Please repeat exactly the lines below from the one containing "exec (.lea r16" down to the one containing "match f.operands s with", both included, and nothing else.

(Stored data entries)
++++++

-- ==== Sys2Proof/Tests/Slice0.lean ====
section
/-! SUPPORT. Tests: the encodings of spec/30_encoding.md written out by hand, single steps with the results
of spec/95_test_vectors.md, and for every statement with hypotheses a state that meets them. -/

namespace Sys2Proof.Tests

open Sys2Proof Sys2Proof.Machine

/-! ### Helpers -/

/-- A check of the next state. -/
def after (r : Result) (check : State → Bool) : Bool :=
  match r with
  | .next t => check t
  | .fault _ => false
  | .refused _ => false

/-- s with some words of W. -/
def withWords (s : State) (ws : List (Fin 60 × Word)) : State :=
  ws.foldl (fun s p => s.putSchedWord p.1 p.2) s

/-- The state after reset with one event to come. -/
def expecting (e : Event) : State := State.reset.expect e

/-- An idle core whose W is marked as a schedule of kind k. -/
def holding (k : Tag) : State := { State.reset with tag := k }

/-- An EXPAND for key size k at word i. -/
def expanding (k : KeySize) (i : Fin 60) : State :=
  { State.reset with op := .expand, busy := true, nk := k, ki := i }

/-- A cipher operation in direction d at round r. -/
def ciphering (k : KeySize) (d : Dir) (r : Fin 15) : State :=
  { State.reset with op := .cipher, busy := true, nk := k, dir := d, tag := d.kind, rc := r }

/-- An INVSCHED for key size k in phase p at word i. -/
def inverting (k : KeySize) (p : Phase) (i : Fin 60) : State :=
  { State.reset with op := .invsched, busy := true, nk := k, ph := p, ki := i }

/-- A state whose W and T are all ones and all zeros. -/
def filled (s : State) : State :=
  { s with w := Vector.replicate 60 1, t := Vector.replicate 60 0 }

/-! ### Syntax and decoding -/

theorem test_expand_with_ks_3_is_ill_formed : (Instr.expand 3).wellFormed = false := by decide

theorem test_decoder_refuses_ks_3 : decode (.ctrl 0x00000031) = .error (.ctrl .illegalKeysize) := by
  decide

/-- R81: `0waaaaaaa`, `10aaaaaaa`, `11aaaaaaa`. -/
theorem test_decode_port :
    decode (.port 0b001111011#9 5) = .ok (.idle false 0x7B)
    ∧ decode (.port 0b011111011#9 5) = .ok (.idle true 0x7B)
    ∧ decode (.port 0b101000000#9 5) = .ok (.rd 0x40)
    ∧ decode (.port 0b110000000#9 0x00000002) = .ok (.wr 0x00 0x00000002)
    ∧ decode (.port 0b110001111#9 0x1F1E1D1C) = .ok (.wr 0x0F 0x1F1E1D1C) := by decide

/-- R82, R83: CMD in bits 2:0, KS in bits 5:4. -/
theorem test_decode_ctrl :
    decode (.ctrl 0b00000000000000000000000000000000#32) = .ok .nop
    ∧ decode (.ctrl 0b00000000000000000000000000000001#32) = .ok (.expand 0)
    ∧ decode (.ctrl 0b00000000000000000000000000010001#32) = .ok (.expand 1)
    ∧ decode (.ctrl 0b00000000000000000000000000100001#32) = .ok (.expand 2)
    ∧ decode (.ctrl 0b00000000000000000000000000000010#32) = .ok .encrypt
    ∧ decode (.ctrl 0b00000000000000000000000000000011#32) = .ok .decrypt
    ∧ decode (.ctrl 0b00000000000000000000000000000100#32) = .ok .invsched := by decide
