/-! ### Data movement -/

/-- spec/41_data_movement.md R200 to R207: the eight forms of MOV; nothing but the destination changes. MOV to CS is
legal by decision D11. -/
def Obligations.MovResults : Prop :=
  ∀ (s : State) (rm8 : RM8) (rm16 : RM16) (r8 : Reg8) (r16 : Reg16) (i8 : Byte) (i16 : Word) (sr : SReg),
    exec (.movRmReg (.b rm8 r8)) s = .next (s.write8 (s.loc rm8) (s.reg8 r8)) ∧
    exec (.movRmReg (.w rm16 r16)) s = .next (s.write16 (s.loc rm16) (s.reg r16)) ∧
    exec (.movRegRm (.b rm8 r8)) s = .next (s.setReg8 r8 (s.read8 (s.loc rm8))) ∧
    exec (.movRegRm (.w rm16 r16)) s = .next (s.setReg r16 (s.read16 (s.loc rm16))) ∧
    exec (.movRmImm (.b rm8 i8)) s = .next (s.write8 (s.loc rm8) i8) ∧
    exec (.movRmImm (.w rm16 i16)) s = .next (s.write16 (s.loc rm16) i16) ∧
    exec (.movRegImm (.b r8 i8)) s = .next (s.setReg8 r8 i8) ∧
    exec (.movRegImm (.w r16 i16)) s = .next (s.setReg r16 i16) ∧
    (let data := s.seg (s.segOverride.getD .ds);
      exec (.movAccMoffs .byte i16) s = .next (s.setReg8 .al (s.readByte (phys data i16))) ∧
      exec (.movAccMoffs .word i16) s = .next (s.setReg .ax (s.readWord (phys data i16))) ∧
      exec (.movMoffsAcc .byte i16) s = .next (s.writeByte (phys data i16) (s.reg8 .al)) ∧
      exec (.movMoffsAcc .word i16) s = .next (s.writeWord (phys data i16) (s.reg .ax))) ∧
    exec (.movSregRm sr rm16) s = .next (s.setSeg sr (s.read16 (s.loc rm16))) ∧
    exec (.movRmSreg rm16 sr) s = .next (s.write16 (s.loc rm16) (s.seg sr))

/-- spec/41_data_movement.md R208 to R213, spec/49_ext186.md R464, R465: PUSH and POP. PUSH SP by opcode 54 stores the
new SP, by FF /6 the old one; POP SP leaves the popped word. The two forms of PUSH SP are decision D24. -/
def Obligations.PushPopResults : Prop :=
  ∀ (s : State) (r : Reg16) (sr : SReg) (rm : RM16) (i8 : Byte) (i16 : Word),
    let pushed := fun v : Word => (s.setReg .sp (s.reg .sp - 2)).writeWord (phys (s.seg .ss) (s.reg .sp - 2)) v
    let top := s.readWord (phys (s.seg .ss) (s.reg .sp))
    let dropped := s.setReg .sp (s.reg .sp + 2)
    exec (.pushReg r) s = .next (pushed (if r = .sp then s.reg .sp - 2 else s.reg r)) ∧
    exec (.pushSreg sr) s = .next (pushed (s.seg sr)) ∧
    exec (.pushRm rm) s = .next (pushed (s.read16 (s.loc rm))) ∧
    exec (.pushRm (.reg .sp)) s = .next (pushed (s.reg .sp)) ∧
    exec (.pushImm16 i16) s = .next (pushed i16) ∧
    exec (.pushImm8 i8) s = .next (pushed (i8.signExtend 16)) ∧
    exec (.popReg r) s = .next (dropped.setReg r top) ∧
    (exec (.popReg .sp) s = .next (s.setReg .sp top)) ∧
    exec (.popSreg sr) s = .next (dropped.setSeg sr top) ∧
    exec (.popRm rm) s = .next (dropped.write16 (s.loc rm) top)

/-- spec/41_data_movement.md R214 to R222: XCHG, NOP, LEA, LDS, LES, XLAT, CBW and CWD. -/
def Obligations.ExchangeAndAddressResults : Prop :=
  ∀ (s : State) (rm8 : RM8) (rm16 : RM16) (r8 : Reg8) (r16 : Reg16) (m : MemOp),
    exec (.xchgRmReg (.b rm8 r8)) s
      = .next ((s.write8 (s.loc rm8) (s.reg8 r8)).setReg8 r8 (s.read8 (s.loc rm8))) ∧
    exec (.xchgRmReg (.w rm16 r16)) s
      = .next ((s.write16 (s.loc rm16) (s.reg r16)).setReg r16 (s.read16 (s.loc rm16))) ∧
    exec (.xchgAx r16) s = .next ((s.setReg .ax (s.reg r16)).setReg r16 (s.reg .ax)) ∧
    exec .nop s = .next s ∧ exec (.xchgAx .ax) s = .next s ∧
    exec (.lea r16 m) s = .next (s.setReg r16 (s.ea m)) ∧
    exec (.lds r16 m) s = .next ((s.setReg r16 (s.readWord (phys (s.memSeg m) (s.ea m)))).setSeg .ds
      (s.readWord (phys (s.memSeg m) (s.ea m + 2)))) ∧
    exec (.les r16 m) s = .next ((s.setReg r16 (s.readWord (phys (s.memSeg m) (s.ea m)))).setSeg .es
      (s.readWord (phys (s.memSeg m) (s.ea m + 2)))) ∧
    exec .xlat s = .next (s.setReg8 .al (s.readByte (phys (s.seg (s.segOverride.getD .ds))
      (BitVec.ofNat 16 ((s.reg .bx).toNat + (s.reg8 .al).toNat))))) ∧
    exec .cbw s = .next (s.setReg .ax (BitVec.ofInt 16 (s.reg8 .al).toInt)) ∧
    exec .cwd s = .next (s.setReg .dx (if (s.reg .ax).toInt < 0 then 0xFFFF else 0))

/-! ### Control transfer -/

/-- spec/42_control_transfer.md R250: the sixteen conditional jumps, their encodings and predicates. -/
def Obligations.ConditionalJumps : Prop :=
  ∀ (s : State) (d : Byte),
    let goes := fun (i : Instr) (opcode : Byte) (c : Bool) =>
      encode i = [opcode, d] ∧ exec i s = .next (if c then s.setIp (s.target d.toInt) else s)
    let f := s.flags
    goes (.jo d) 0x70 f.ofl ∧ goes (.jno d) 0x71 (!f.ofl) ∧
    goes (.jb d) 0x72 f.cf ∧ goes (.jnb d) 0x73 (!f.cf) ∧
    goes (.jz d) 0x74 f.zf ∧ goes (.jnz d) 0x75 (!f.zf) ∧
    goes (.jbe d) 0x76 (f.cf || f.zf) ∧ goes (.ja d) 0x77 (!(f.cf || f.zf)) ∧
    goes (.js d) 0x78 f.sf ∧ goes (.jns d) 0x79 (!f.sf) ∧
    goes (.jp d) 0x7A f.pf ∧ goes (.jnp d) 0x7B (!f.pf) ∧
    goes (.jl d) 0x7C (f.sf ^^ f.ofl) ∧ goes (.jge d) 0x7D (!(f.sf ^^ f.ofl)) ∧
    goes (.jle d) 0x7E (f.zf || (f.sf ^^ f.ofl)) ∧ goes (.jg d) 0x7F (!(f.zf || (f.sf ^^ f.ofl)))

/-- spec/42_control_transfer.md R250, spec/40_alu.md R162: after CMP a, b the unsigned jumps compare a and b as unsigned
numbers, the signed ones as signed numbers. -/
def Obligations.CompareThenJump : Prop :=
  ∀ (f : AluForm) (s : State), ∃ t, exec (.cmp f) s = .next t ∧
    ∀ d : Byte, let jumps := fun (i : Instr) (c : Prop) =>
        (c → exec i t = .next (t.setIp (t.target d.toInt))) ∧ (¬ c → exec i t = .next t)
      match f.operands s with
      | .b _ a b =>
        jumps (.jb d) (a.toNat < b.toNat) ∧ jumps (.jnb d) (b.toNat ≤ a.toNat) ∧
        jumps (.jbe d) (a.toNat ≤ b.toNat) ∧ jumps (.ja d) (b.toNat < a.toNat) ∧
        jumps (.jz d) (a = b) ∧ jumps (.jnz d) (a ≠ b) ∧
        jumps (.jl d) (a.toInt < b.toInt) ∧ jumps (.jge d) (b.toInt ≤ a.toInt) ∧
        jumps (.jle d) (a.toInt ≤ b.toInt) ∧ jumps (.jg d) (b.toInt < a.toInt)
      | .w _ a b =>
        jumps (.jb d) (a.toNat < b.toNat) ∧ jumps (.jnb d) (b.toNat ≤ a.toNat) ∧
        jumps (.jbe d) (a.toNat ≤ b.toNat) ∧ jumps (.ja d) (b.toNat < a.toNat) ∧
        jumps (.jz d) (a = b) ∧ jumps (.jnz d) (a ≠ b) ∧
        jumps (.jl d) (a.toInt < b.toInt) ∧ jumps (.jge d) (b.toInt ≤ a.toInt) ∧
        jumps (.jle d) (a.toInt ≤ b.toInt) ∧ jumps (.jg d) (b.toInt < a.toInt)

++++++

### WRITTEN REPLY
    exec (.lea r16 m) s = .next (s.setReg r16 (s.ea m)) ∧
    exec (.lds r16 m) s = .next ((s.setReg r16 (s.readWord (phys (s.memSeg m) (s.ea m)))).setSeg .ds
      (s.readWord (phys (s.memSeg m) (s.ea m + 2)))) ∧
    exec (.les r16 m) s = .next ((s.setReg r16 (s.readWord (phys (s.memSeg m) (s.ea m)))).setSeg .es
      (s.readWord (phys (s.memSeg m) (s.ea m + 2)))) ∧
    exec .xlat s = .next (s.setReg8 .al (s.readByte (phys (s.seg (s.segOverride.getD .ds))
      (BitVec.ofNat 16 ((s.reg .bx).toNat + (s.reg8 .al).toNat))))) ∧
    exec .cbw s = .next (s.setReg .ax (BitVec.ofInt 16 (s.reg8 .al).toInt)) ∧
    exec .cwd s = .next (s.setReg .dx (if (s.reg .ax).toInt < 0 then 0xFFFF else 0))

/-! ### Control transfer -/

/-- spec/42_control_transfer.md R250: the sixteen conditional jumps, their encodings and predicates. -/
def Obligations.ConditionalJumps : Prop :=
  ∀ (s : State) (d : Byte),
    let goes := fun (i : Instr) (opcode : Byte) (c : Bool) =>
      encode i = [opcode, d] ∧ exec i s = .next (if c then s.setIp (s.target d.toInt) else s)
    let f := s.flags
    goes (.jo d) 0x70 f.ofl ∧ goes (.jno d) 0x71 (!f.ofl) ∧
    goes (.jb d) 0x72 f.cf ∧ goes (.jnb d) 0x73 (!f.cf) ∧
    goes (.jz d) 0x74 f.zf ∧ goes (.jnz d) 0x75 (!f.zf) ∧
    goes (.jbe d) 0x76 (f.cf || f.zf) ∧ goes (.ja d) 0x77 (!(f.cf || f.zf)) ∧
    goes (.js d) 0x78 f.sf ∧ goes (.jns d) 0x79 (!f.sf) ∧
    goes (.jp d) 0x7A f.pf ∧ goes (.jnp d) 0x7B (!f.pf) ∧
    goes (.jl d) 0x7C (f.sf ^^ f.ofl) ∧ goes (.jge d) 0x7D (!(f.sf ^^ f.ofl)) ∧
    goes (.jle d) 0x7E (f.zf || (f.sf ^^ f.ofl)) ∧ goes (.jg d) 0x7F (!(f.zf || (f.sf ^^ f.ofl)))

/-- spec/42_control_transfer.md R250, spec/40_alu.md R162: after CMP a, b the unsigned jumps compare a and b as unsigned
numbers, the signed ones as signed numbers. -/
def Obligations.CompareThenJump : Prop :=
  ∀ (f : AluForm) (s : State), ∃ t, exec (.cmp f) s = .next t ∧
    ∀ d : Byte, let jumps := fun (i : Instr) (c : Prop) =>
        (c → exec i t = .next (t.setIp (t.target d.toInt))) ∧ (¬ c → exec i t = .next t)
      match f.operands s with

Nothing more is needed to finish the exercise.